→ Aim of the task
Your answer must consist of every line from the data below that includes the word "when".

→ Information supplied

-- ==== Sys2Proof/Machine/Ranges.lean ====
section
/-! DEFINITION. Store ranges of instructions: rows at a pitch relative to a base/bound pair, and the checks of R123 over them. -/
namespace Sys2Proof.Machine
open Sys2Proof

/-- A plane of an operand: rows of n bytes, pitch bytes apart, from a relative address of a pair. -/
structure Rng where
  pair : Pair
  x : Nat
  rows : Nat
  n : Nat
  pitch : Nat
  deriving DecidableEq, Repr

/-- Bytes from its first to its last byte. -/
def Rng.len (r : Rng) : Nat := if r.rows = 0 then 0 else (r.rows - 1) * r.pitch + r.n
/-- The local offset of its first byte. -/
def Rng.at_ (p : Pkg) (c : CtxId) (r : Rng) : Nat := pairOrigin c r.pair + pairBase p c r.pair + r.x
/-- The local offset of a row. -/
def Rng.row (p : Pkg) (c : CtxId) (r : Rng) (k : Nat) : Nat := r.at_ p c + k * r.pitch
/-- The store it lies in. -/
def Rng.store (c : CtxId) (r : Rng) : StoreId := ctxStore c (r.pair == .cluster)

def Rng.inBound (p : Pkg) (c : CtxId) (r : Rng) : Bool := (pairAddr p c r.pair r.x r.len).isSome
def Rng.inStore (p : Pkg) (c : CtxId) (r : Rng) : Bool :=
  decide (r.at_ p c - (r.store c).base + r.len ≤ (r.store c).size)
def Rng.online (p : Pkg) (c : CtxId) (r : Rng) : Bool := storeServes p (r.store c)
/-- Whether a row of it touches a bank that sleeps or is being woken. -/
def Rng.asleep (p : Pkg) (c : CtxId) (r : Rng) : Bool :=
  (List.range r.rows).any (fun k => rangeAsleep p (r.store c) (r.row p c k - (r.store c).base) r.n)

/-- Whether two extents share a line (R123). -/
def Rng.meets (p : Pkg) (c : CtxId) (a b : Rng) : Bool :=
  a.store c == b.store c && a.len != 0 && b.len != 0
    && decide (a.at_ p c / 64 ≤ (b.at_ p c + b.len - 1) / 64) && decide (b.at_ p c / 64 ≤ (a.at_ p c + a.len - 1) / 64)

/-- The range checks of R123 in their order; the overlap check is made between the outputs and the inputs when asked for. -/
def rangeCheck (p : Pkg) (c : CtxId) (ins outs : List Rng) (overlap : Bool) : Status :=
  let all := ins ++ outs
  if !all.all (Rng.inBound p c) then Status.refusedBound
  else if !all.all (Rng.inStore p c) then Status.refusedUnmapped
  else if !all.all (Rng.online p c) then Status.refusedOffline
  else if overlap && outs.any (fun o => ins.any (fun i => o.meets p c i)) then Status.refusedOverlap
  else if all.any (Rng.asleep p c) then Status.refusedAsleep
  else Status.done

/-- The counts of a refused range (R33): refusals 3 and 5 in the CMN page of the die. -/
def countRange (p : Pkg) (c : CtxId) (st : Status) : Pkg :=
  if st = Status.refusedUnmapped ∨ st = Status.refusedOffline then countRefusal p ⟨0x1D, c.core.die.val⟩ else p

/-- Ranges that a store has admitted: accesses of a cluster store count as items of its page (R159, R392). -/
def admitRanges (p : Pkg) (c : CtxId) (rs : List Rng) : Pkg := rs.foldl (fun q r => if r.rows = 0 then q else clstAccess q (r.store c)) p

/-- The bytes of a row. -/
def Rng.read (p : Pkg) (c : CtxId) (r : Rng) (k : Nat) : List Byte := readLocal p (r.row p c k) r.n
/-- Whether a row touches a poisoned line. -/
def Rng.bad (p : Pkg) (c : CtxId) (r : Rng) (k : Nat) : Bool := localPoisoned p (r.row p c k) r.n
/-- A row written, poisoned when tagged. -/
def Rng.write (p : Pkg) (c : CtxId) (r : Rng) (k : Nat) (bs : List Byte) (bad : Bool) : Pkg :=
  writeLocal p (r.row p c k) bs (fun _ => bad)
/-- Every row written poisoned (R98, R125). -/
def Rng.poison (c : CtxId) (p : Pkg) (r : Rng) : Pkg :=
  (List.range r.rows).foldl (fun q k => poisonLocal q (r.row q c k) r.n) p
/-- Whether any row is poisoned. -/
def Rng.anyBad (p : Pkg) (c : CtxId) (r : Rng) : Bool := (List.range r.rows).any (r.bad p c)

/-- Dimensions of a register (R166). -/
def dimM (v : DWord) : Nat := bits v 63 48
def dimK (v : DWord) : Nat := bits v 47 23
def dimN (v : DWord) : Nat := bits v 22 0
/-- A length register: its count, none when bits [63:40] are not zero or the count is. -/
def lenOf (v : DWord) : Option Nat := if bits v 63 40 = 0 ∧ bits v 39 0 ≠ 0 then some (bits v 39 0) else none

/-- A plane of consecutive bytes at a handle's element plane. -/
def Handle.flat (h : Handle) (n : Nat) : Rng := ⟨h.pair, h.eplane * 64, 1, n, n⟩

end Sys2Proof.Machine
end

--

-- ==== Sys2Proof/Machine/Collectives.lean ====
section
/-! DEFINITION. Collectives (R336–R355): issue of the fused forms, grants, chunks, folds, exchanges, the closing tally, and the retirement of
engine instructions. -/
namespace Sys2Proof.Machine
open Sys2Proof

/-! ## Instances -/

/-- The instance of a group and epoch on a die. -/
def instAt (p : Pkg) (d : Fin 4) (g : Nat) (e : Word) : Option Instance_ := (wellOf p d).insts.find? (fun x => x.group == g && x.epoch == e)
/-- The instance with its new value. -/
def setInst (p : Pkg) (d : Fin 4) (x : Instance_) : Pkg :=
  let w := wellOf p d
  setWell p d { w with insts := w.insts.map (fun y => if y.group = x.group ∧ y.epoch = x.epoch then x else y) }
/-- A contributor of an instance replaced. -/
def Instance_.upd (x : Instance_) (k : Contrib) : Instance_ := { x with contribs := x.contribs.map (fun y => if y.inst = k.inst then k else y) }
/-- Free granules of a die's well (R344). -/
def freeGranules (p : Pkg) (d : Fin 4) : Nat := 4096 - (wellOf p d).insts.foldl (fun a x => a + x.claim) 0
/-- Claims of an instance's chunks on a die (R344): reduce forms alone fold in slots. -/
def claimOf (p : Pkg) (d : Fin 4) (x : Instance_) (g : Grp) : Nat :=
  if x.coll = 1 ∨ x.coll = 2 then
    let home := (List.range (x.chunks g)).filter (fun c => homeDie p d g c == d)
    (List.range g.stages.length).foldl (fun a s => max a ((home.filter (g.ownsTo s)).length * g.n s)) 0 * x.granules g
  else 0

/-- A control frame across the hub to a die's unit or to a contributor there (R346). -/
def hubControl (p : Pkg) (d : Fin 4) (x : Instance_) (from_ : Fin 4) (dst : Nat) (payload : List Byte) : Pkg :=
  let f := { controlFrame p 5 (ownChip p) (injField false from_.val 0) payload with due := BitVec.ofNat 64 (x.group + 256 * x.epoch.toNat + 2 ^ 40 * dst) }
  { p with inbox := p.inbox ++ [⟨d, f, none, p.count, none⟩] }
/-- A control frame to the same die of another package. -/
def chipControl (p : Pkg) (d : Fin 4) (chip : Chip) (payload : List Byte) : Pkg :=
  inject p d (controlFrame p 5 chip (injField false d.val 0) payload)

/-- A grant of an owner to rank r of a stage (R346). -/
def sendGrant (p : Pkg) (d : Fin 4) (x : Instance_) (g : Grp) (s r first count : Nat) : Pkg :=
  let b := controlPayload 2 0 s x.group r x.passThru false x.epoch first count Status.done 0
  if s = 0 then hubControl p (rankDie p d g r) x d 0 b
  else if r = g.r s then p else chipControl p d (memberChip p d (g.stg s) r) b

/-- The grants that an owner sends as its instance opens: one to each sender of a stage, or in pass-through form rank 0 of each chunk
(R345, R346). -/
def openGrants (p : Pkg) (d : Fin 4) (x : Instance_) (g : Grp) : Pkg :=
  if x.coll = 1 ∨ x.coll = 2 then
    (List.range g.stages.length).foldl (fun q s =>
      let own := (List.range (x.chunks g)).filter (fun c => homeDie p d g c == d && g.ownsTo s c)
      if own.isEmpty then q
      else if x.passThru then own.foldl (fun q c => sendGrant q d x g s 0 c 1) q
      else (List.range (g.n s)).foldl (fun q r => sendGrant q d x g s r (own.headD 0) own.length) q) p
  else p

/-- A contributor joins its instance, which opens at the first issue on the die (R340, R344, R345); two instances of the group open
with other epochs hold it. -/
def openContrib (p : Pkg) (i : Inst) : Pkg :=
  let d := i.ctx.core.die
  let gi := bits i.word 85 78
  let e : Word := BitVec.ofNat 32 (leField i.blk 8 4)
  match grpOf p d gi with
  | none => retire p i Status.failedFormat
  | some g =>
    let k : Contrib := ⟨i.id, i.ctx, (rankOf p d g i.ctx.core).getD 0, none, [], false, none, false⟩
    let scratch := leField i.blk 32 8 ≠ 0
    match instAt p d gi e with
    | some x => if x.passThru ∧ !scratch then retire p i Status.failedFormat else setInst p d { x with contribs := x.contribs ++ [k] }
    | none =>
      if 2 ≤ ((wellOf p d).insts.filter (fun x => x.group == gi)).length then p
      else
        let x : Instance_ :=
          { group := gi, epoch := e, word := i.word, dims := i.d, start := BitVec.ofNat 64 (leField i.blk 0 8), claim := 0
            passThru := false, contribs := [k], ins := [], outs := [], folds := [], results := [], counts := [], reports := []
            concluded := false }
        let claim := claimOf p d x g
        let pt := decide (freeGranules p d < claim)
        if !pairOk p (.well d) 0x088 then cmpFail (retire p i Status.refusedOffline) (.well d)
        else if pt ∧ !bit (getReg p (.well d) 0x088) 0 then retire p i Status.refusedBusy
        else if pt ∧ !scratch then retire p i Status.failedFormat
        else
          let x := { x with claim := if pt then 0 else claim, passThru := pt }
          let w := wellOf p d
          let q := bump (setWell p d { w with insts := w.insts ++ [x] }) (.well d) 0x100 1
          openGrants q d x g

==

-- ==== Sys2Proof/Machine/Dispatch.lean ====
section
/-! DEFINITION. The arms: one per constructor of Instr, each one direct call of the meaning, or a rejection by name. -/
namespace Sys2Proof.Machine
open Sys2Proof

→ Task result
/-- The range checks of R123 in their order; the overlap check is made between the outputs and the inputs when asked for. -/
/-- A row written, poisoned when tagged. -/
/-- A length register: its count, none when bits [63:40] are not zero or the count is. -/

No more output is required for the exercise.